Кстати об образованности Кржижановского. Она поражала всех знавших его — людей тоже, мягко говоря, не малограмотных. А ведь за время московской жизни у него никогда не было библиотеки — лишь несколько десятков книг, легко умещавшихся на двух настенных полках. Да и с книгою в руках его, судя по воспоминаниям, редко кто видел. Тем не менее он был прекрасно осведомлен и в современной литературе (не только русской), и в новейших научных идеях и теориях, будь то физика, философия, минералогия, биология или филология. Дело, думается, не только в феноменальной памяти (Бовшек упоминает, что на лекциях Кржижановский никогда не пользовался ни книгами, ни записями, а при надобности цитировал по памяти целые страницы сложнейших текстов), но — и более — в том, что, готовясь к серьезным занятиям литературой, он сознательно и систематически разрушал языковые барьеры — изучил основные европейские языки — и „наработал“ колоссальный интеллектуальный капитал, которого совершенно хватало, чтобы без видимых усилий и почти мгновенно усваивать новые знания в беседах с Вернадским, Северцовым, Ферсманом, Ольденбургом, Филатовым или из стремительно, без пауз, прочитанных книг, которые после держать в доме уже не было нужды. Эти новые знания естественно и сразу включались в круговорот живых знаний прежних, сращивались с ними мышлением. Чтобы сделать себя таким к тридцати годам, он потратил массу сил и времени, почти ни на что не отвлекаясь, потому и в автобиографии его этим десятилетиям отведено лишь несколько строк. Зато высвободил на будущее максимум времени, чтобы писать.

О московском периоде жизни подробно говорить в этих заметках не вижу смысла — зачем пересказывать своими словами мемуары, которые читатель найдет в книге? Хотя и вовсе без этого, понятно, не обойтись…

Стандартный, по нынешним временам, „редакционный“ вопрос: был ли Кржижановский репрессирован? Ответ зависит от того, как понимать репрессии против писателя — и литературы.

Арест, лагерь, ссылка его миновали, хотя трижды — в начале и конце тридцатых и в конце сороковых годов — казались неизбежными: пришлось прятать рукописи по родственникам и знакомым. Судьба написанного тревожила его больше, чем собственная.

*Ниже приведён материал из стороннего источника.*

-- ==== Sys2Proof/Machine/Dispatch.lean ====
section
/-! DEFINITION. The dispatch of every step of the opcode table to its meaning, one arm per constructor of Instr. -/
namespace Sys2Proof.Machine
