-- ==== Sys2Proof/Machine/Core.lean ====
section
/-! DEFINITION. The machine behind the host's interface. -/

noncomputable section

def Sys2Proof.core : Host.Core := { State := Sys2Proof.Machine.State, Fault := Sys2Proof.Machine.Fault, Refusal := Sys2Proof.Machine.Refusal, step := Sys2Proof.Machine.step, reset := Sys2Proof.Machine.State.reset }

end
end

Ведь почти ничто не было опубликовано; проза, за малым исключением, существовала в единственных экземплярах, которые, случись беда, исчезли бы безвозвратно (кое-что из упомянутого автором и Бовшек и так не удалось разыскать).

Но писатель, лишенный естественного права — прийти к читателю с наиболее значительными своими вещами, как Платонов или Булгаков, писатель, тщательно прячущий рукописи и не рискующий показывать их даже друзьям, как Пришвин или Ахматова, писатель, уходящий — ради средств к существованию — в переводы, в популяризаторство, в литературоведение, как Зощенко или Шенгели, наконец, тот, кто, не будучи по натуре бойцом, надломился и уже не в силах довести до завершения ни одного своего замысла, подобно Олеше, либо — хуже того — стал сочинять с оглядкою на „дозволенное“ и собственными руками лишил себя возможности оставить соответственный дарованию след в литературе, — разве они не жертвы репрессий? Не против них, каждого в отдельности, направленных — против всей литературы, очутившейся между Сциллой обострения классовой борьбы по мере приближения к коммунизму и Харибдой живописуемых с трибун и в прессе внешнеполитических угроз, перед лицом которых инакомыслие сродни подрывной деятельности.

„…Всем перьям у нас дано выбрать, — говорит в „Возвращении Мюнхгаузена“ крупный государственный чиновник Советской России, — пост или пост. Одним — бессменно на посту; другим — литературное постничество“.

Кржижановский сделал выбор.

В поэтическом своем завещании — речи „О назначении поэта“ — Блок, перед тем как вконец задохнуться, успел объяснить причину собственной гибели, сказав, что Пушкина убило отсутствие воздуха…

Творчество Кржижановского состоялось. Писательская биография — нет. Из прожитых шестидесяти трех лет главное — прозу — он писал лишь около двадцати. За десятилетие до смерти он замолчал, онемел. Не хватило дыхания — воздуха. Первые острые признаки этой пагубы он почувствовал еще в середине двадцатых годов. И написал одну из лучших своих новелл — „Автобиографию трупа“. Но тема не отпускала, держала около себя — замыслом неосуществленного рассказа „Жесткий вакуум“ и незавершенного романа „Неуют“, где вакуум охватывает не только пространство, но и время, и где жизнь — лишь иллюзия жизни „сквозь кальку“ (в новеллу с таким названием была переделана позже первая глава романа).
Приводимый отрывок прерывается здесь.